* DATA SUPPLIED
theorem exec_rdcAcqStart_refused (hmay : s.mayAcquire c = true) (hfar : s.phWin c < (s.seedSig c).delta.natAbs) :
    ∃ t, exec (.rdcAcqStart c) s = .next t ∧ (t.rdc c).ph = 0 ∧ (t.rdc c).phic = s.ph0 c ∧
      t.flag (Reg.RDC_STAT_PHASE c) = true ∧ t.rd (Reg.RDC_STAT_ACQ_TRIES c) = min 255 (s.rd (Reg.RDC_STAT_ACQ_TRIES c) + 1) ∧
      t = { s with regs := t.regs, ax := t.ax, bq := t.bq } := by
  have hfails : acqStart s c = tryFailed (phaseRefused s c) c 0 := by
    rw [acqStart_eq, if_neg (by simp [hmay]), if_pos (by omega)]
  have hframe := (onlyAxes_phaseRefused s c).trans (onlyAxes_tryFailed _ c 0)
  have hother : (Reg.RDC_STAT_ACQ_TRIES c).key ∉ [Reg.RDC_STAT_PH_EST c, Reg.RDC_STAT_PHASE c].map Fld.key := by
    rw [List.map_cons, List.map_singleton, List.mem_cons, List.mem_singleton, not_or]
    exact ⟨stat_bit_ne c c 72 32 rfl rfl (by decide), stat_bit_ne c c 72 20 rfl rfl (by decide)⟩
  obtain ⟨up, hk⟩ := rdc_tryFailed (phaseRefused s c) c 0
  rw [rdc_phaseRefused] at hk
  refine ⟨_, channel_answer hc hfails hframe, by rw [hk]; rfl, by rw [hk]; rfl, ?_, ?_, hframe⟩
  · exact (flag_tryFailed _ c 0).trans (flag_phaseRefused s c)
  · rw [rd_tryFailed, onlyRegs_phaseRefused s c _ hother]

theorem exec_rdcAcqStart_barred (hmay : s.mayAcquire c = false) : ∃ t, exec (.rdcAcqStart c) s = .next t ∧ t = s := by
  have hstays : acqStart s c = s := by rw [acqStart_eq, if_pos (by simp [hmay])]
  exact ⟨_, channel_answer hc hstays (.refl s), rfl⟩

/-! ## The lock test -/

section
variable (hph : (s.rdc c).ph = 2) (hlast : (s.rdc c).tryAt + 64 * 240 = s.now)
include hph hlast

theorem exec_rdcLockTest_locks (hok : (s.rdc c).lockOk = true) : ∃ t, exec (.rdcLockTest c) s = .next t ∧ (t.rdc c).ph = 3 ∧
    t.rd (Reg.RDC_STAT_ACQ_TRIES c) = 0 ∧ (t.rdc c).lockAt = s.now ∧ (t.rdc c).settle = s.now + cclkBeat ∧ (t.rdc c).cur.own = true ∧
    t.rd (Reg.RDC_CNT_LOCKS c) = satU 32 (s.rd (Reg.RDC_CNT_LOCKS c) + 1) ∧ barks s t (axSrc (c / 16)) (axCode (c / 16) 1) ∧
    t = { s with regs := t.regs, ax := t.ax, bq := t.bq } ∧ onlyRegs s t (Reg.RDC_STAT_ACQ_TRIES c :: Reg.RDC_CNT_LOCKS c :: rdcShown c) := by
  have hlocks : lockTest s c = showRdc (lockCounted (liveUpdate (s.modRdc c fun k => k.locked s.now (s.paired c)) c) c) c := by
    rw [lockTest_eq, if_pos (by simp [hph, hlast]), if_pos hok]
  have hbefore : onlyAxes s (liveUpdate (s.modRdc c fun k => k.locked s.now (s.paired c)) c) := (onlyAxes.modRdc s c _).trans (onlyAxes.modRdc _ c _)
  have hchan : (liveUpdate (s.modRdc c fun k => k.locked s.now (s.paired c)) c).rdc c = ((s.rdc c).locked s.now (s.paired c)).shownLive s.now := by
    rw [liveUpdate_eq, rdc_modRdc_self, rdc_modRdc_self]
    rfl
  have hregs (f : Fld) : (liveUpdate (s.modRdc c fun k => k.locked s.now (s.paired c)) c).rd f = s.rd f := rfl
  have hbarks : barks s (lockCounted (liveUpdate (s.modRdc c fun k => k.locked s.now (s.paired c)) c) c) (axSrc (c / 16)) (axCode (c / 16) 1) :=
    barks_bark s _ _ _ _ _ rfl rfl
  generalize liveUpdate (s.modRdc c fun k => k.locked s.now (s.paired c)) c = u at hlocks hbefore hchan hregs hbarks
  have hframe := (hbefore.trans (onlyAxes_lockCounted u c)).trans (onlyAxes_showRdc _ c)
  have hshown := onlyRegs_showRdc (lockCounted u c) c
  obtain ⟨htries, hlocked⟩ := rd_lockCounted u c
  have hk := rdc_showRdc_self (lockCounted u c) c
  rw [rdc_lockCounted, hchan, Rdc.shownLive_eq] at hk
  refine ⟨_, channel_answer hc hlocks hframe, by rw [hk]; rfl, ?_, by rw [hk]; rfl, by rw [hk]; rfl, by rw [hk]; rfl, ?_, ?_, hframe, ?_⟩
  · rw [hshown _ (not_shown_of_bit c c 72 rfl (by decide)), htries]
  · rw [hshown _ (not_shown_of_cnt c c 0 rfl (by decide)), hlocked, hregs]
  · obtain ⟨b, hstaged, hsrc, hcode, htime⟩ := hbarks
    exact ⟨b, (congrArg BqSt.staged (bq_showRdc _ c)).trans hstaged, hsrc, hcode, htime⟩
  · have hcounted : onlyRegs s (lockCounted u c) [Reg.RDC_STAT_ACQ_TRIES c, Reg.RDC_CNT_LOCKS c] := fun f hf => (onlyRegs_lockCounted u c f hf).trans (hregs f)
    exact onlyRegs_trans (onlyRegs_mono hcounted (by simp)) (onlyRegs_mono hshown (by simp))

theorem exec_rdcLockTest_fails (hok : (s.rdc c).lockOk = false) : ∃ t, exec (.rdcLockTest c) s = .next t ∧ (t.rdc c).ph = 0 ∧
    t.rd (Reg.RDC_STAT_ACQ_TRIES c) = min 255 (s.rd (Reg.RDC_STAT_ACQ_TRIES c) + 1) ∧
    (8 ≤ min 255 (s.rd (Reg.RDC_STAT_ACQ_TRIES c) + 1) → (t.rdc c).retryAt = s.run + 64 * cclkBeat - 64 * 240) ∧
    t = { s with regs := t.regs, ax := t.ax, bq := t.bq } := by
  have hfails : lockTest s c = tryFailed s c (64 * 240) := by
    rw [lockTest_eq, if_pos (by simp [hph, hlast]), if_neg (by simp [hok])]
  have hframe := onlyAxes_tryFailed s c (64 * 240)
  obtain ⟨up, hk⟩ := rdc_tryFailed s c (64 * 240)
  refine ⟨_, channel_answer hc hfails hframe, by rw [hk]; rfl, rd_tryFailed s c _, fun heighth => ?_, hframe⟩
  rw [hk]
  exact if_pos heighth

end

/-! ## Pairs -/

section
variable (htries : s.pairTries c = true)
include htries

theorem exec_rdcPairResolve_resolves (hin : s.pairOut c (s.pairD c) = false) : ∃ t, exec (.rdcPairResolve c) s = .next t ∧ (t.rdc c).pair = true ∧
    (t.rdc c).slip = 0 ∧ t.rd (Reg.RDC_STAT_NTURN c) = (t.rdc c).nTurn % 2 ^ 7 ∧ t.rd (Reg.RDC_STAT_PAIR_VALID c) = 1 ∧
    t = { s with regs := t.regs, ax := t.ax } ∧ onlyRegs s t (Reg.RDC_STAT_PAIR_D c :: Reg.RDC_STAT_NTURN c :: rdcShown c) := by
  have hresolves : pairResolve s c = showRdc (pairResolved s c) c := by rw [pairResolve_eq, if_pos htries, if_neg (by simp [hin])]
  obtain ⟨hown, hpaired⟩ := own_of_pairTries htries
  have hsettings := sameSettings_pairResolved s c
  have hshown := onlyRegs_showRdc (pairResolved s c) c
  have hk := rdc_showRdc_self (pairResolved s c) c
  rw [rdc_pairResolved] at hk
  have hframe := (onlyAxes_pairResolved s c).trans (onlyAxes_showRdc _ c)
  refine ⟨_, channel_answer hc hresolves hframe, by rw [hk]; rfl, by rw [hk]; rfl, ?_, ?_, hframe.quiet ((bq_showRdc _ c).trans (bq_pairResolved s c)), ?_⟩
  · rw [hshown _ (not_shown_of_bit c c 64 rfl (by decide)), rd_pairResolved, hk]
    rfl
  · have hpair : ((pairResolved s c).rdc c).pair = true := by rw [rdc_pairResolved]; rfl
    rw [rd_showRdc_pair, State.rdcValid, hsettings.paired, rdcOwn_pairResolved s hc, hown, hpaired, hpair]
    rfl
  · exact onlyRegs_trans (onlyRegs_mono (onlyRegs_pairResolved s c) (by simp)) (onlyRegs_mono hshown (by simp))

theorem exec_rdcPairResolve_ambiguous (hout : s.pairOut c (s.pairD c) = true) : ∃ t, exec (.rdcPairResolve c) s = .next t ∧
    t.flag (Reg.RDC_STAT_PAIR_AMBIG c) = true ∧ (t.rdc c).pair = false ∧ (t.rdc c).ambig = true ∧
    t = { s with regs := t.regs, ax := t.ax, bq := t.bq } ∧ onlyRegs s t [Reg.RDC_STAT_PAIR_D c, Reg.RDC_STAT_PAIR_AMBIG c] := by
  have hstays : pairResolve s c = rdcOnset ((showD s c (s.pairD c)).modRdc c Rdc.ambiguous) c Reg.RDC_STAT_PAIR_AMBIG 0xC
      [(showD s c (s.pairD c)).rd (Reg.RDC_STAT_PAIR_D c)] := by rw [pairResolve_eq, if_pos htries, if_pos hout]
  have hframe := ((onlyAxes_showD s c (s.pairD c)).trans (onlyAxes.modRdc _ c Rdc.ambiguous)).trans (onlyAxes_rdcOnset (f := Reg.RDC_STAT_PAIR_AMBIG) _ c 0xC
      [(showD s c (s.pairD c)).rd (Reg.RDC_STAT_PAIR_D c)])
  refine ⟨_, channel_answer hc hstays hframe, flag_rdcOnset _ c 0xC _ faultFlag_pairAmbig, ?_, ?_, hframe, ?_⟩
  · rw [rdc_rdcOnset, rdc_modRdc_self, rdc_showD]
    exact unpaired_of_pairTries htries
  · rw [rdc_rdcOnset, rdc_modRdc_self]
    rfl
  · exact onlyRegs_trans (onlyRegs_mono (onlyRegs_showD s c _) (by simp))
      (onlyRegs_mono (onlyRegs_rdcOnset ((showD s c (s.pairD c)).modRdc c Rdc.ambiguous) c 0xC _) (by simp))

end

theorem exec_rdcPairSlip (hpair : (s.rdc c).pair = true) (hrun : 16 ≤ (s.rdc c).slip) : ∃ t, exec (.rdcPairSlip c) s = .next t ∧
    (t.rdc c).pair = false ∧ t.flag (Reg.RDC_STAT_PAIR_SLIP c) = true ∧ t.rd (Reg.RDC_STAT_PAIR_VALID c) = 0 ∧
    t = { s with regs := t.regs, ax := t.ax, bq := t.bq } ∧ onlyRegs s t (Reg.RDC_STAT_PAIR_SLIP c :: rdcShown c) := by
  have hslips : pairSlip s c = showRdc (rdcOnset (s.modRdc c Rdc.slipped) c Reg.RDC_STAT_PAIR_SLIP 0xD [s.rd (Reg.RDC_STAT_PAIR_D c)]) c := by
    rw [pairSlip_eq, if_pos (by simp [hpair, hrun])]
  have honset := onlyRegs_rdcOnset (f := Reg.RDC_STAT_PAIR_SLIP) (s.modRdc c Rdc.slipped) c 0xD [s.rd (Reg.RDC_STAT_PAIR_D c)]
  have hflag := flag_rdcOnset (s.modRdc c Rdc.slipped) c 0xD [s.rd (Reg.RDC_STAT_PAIR_D c)] faultFlag_pairSlip
  have hchan := rdc_rdcOnset (f := Reg.RDC_STAT_PAIR_SLIP) (s.modRdc c Rdc.slipped) c 0xD [s.rd (Reg.RDC_STAT_PAIR_D c)] c
  have hbefore := (onlyAxes.modRdc s c Rdc.slipped).trans (onlyAxes_rdcOnset (f := Reg.RDC_STAT_PAIR_SLIP) _ c 0xD [s.rd (Reg.RDC_STAT_PAIR_D c)])
  rw [rdc_modRdc_self] at hchan
  generalize rdcOnset (s.modRdc c Rdc.slipped) c Reg.RDC_STAT_PAIR_SLIP 0xD [s.rd (Reg.RDC_STAT_PAIR_D c)] = u at hslips honset hflag hchan hbefore
  have hframe := hbefore.trans (onlyAxes_showRdc u c)
  have hshown := onlyRegs_showRdc u c
  refine ⟨_, channel_answer hc hslips hframe, ?_, ?_, ?_, hframe, ?_⟩
  · rw [rdc_showRdc_self, hchan]
    rfl
  · exact (State.flag_congr (hshown _ (faultFlag_pairSlip.not_shown c c))).trans hflag
  · have hout : (u.paired c && u.rdcValid c) = false := by
      rw [State.rdcValid, hchan]
      cases u.paired c <;> simp [Rdc.slipped]
    rw [rd_showRdc_pair, hout]
    rfl
  · exact onlyRegs_trans (onlyRegs_mono honset (by simp)) (onlyRegs_mono hshown (by simp))

/-! ## The live element (R195, R413) -/

theorem exec_rdcLiveLatch (hdom : s.domOn (16 + c / 16) = true) : ∃ t, exec (.rdcLiveLatch c) s = .next t ∧
    t.rd (Reg.RDC_LIVE_ANGLE c) = (s.rdc c).live.angle % 2 ^ 32 ∧ t.rd (Reg.RDC_LIVE_ELEC c) = (s.rdc c).live.elec % 2 ^ 32 ∧
    t.rd (Reg.RDC_LIVE_AT c) = atWord (s.rdc c).live.at_ % 2 ^ 96 ∧
    t.rd (Reg.RDC_LIVE_SPEED c) = unsigned 32 (satS 32 (rne (s.rdc c).live.speed (2 ^ 16))) % 2 ^ 32 ∧ t = { s with regs := t.regs } ∧
    onlyRegs s t [Reg.RDC_LIVE_ANGLE c, Reg.RDC_LIVE_SPEED c, Reg.RDC_LIVE_ACCEL c, Reg.RDC_LIVE_ELEC c, Reg.RDC_LIVE_AT c] := by
  have hlatches : (if s.domOn (16 + c / 16) then liveLatch s c else s) = liveLatch s c := if_pos hdom
  have hframe : liveLatch s c = { s with regs := (liveLatch s c).regs } := rfl
  obtain ⟨hangle, helec, hat, hspeed⟩ := rd_liveLatch s c
  have hregs := onlyRegs_liveLatch s c
  exact ⟨_, channel_answer hc hlatches (onlyAxes_liveLatch s c), hangle, helec, hat, hspeed, hframe, hregs⟩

* WHAT THIS TASK INVOLVES
Going through the data above, return each line with the word "rdcValid".

* COMPLETED TASK
    rw [rd_showRdc_pair, State.rdcValid, hsettings.paired, rdcOwn_pairResolved s hc, hown, hpaired, hpair]
  · have hout : (u.paired c && u.rdcValid c) = false := by
      rw [State.rdcValid, hchan]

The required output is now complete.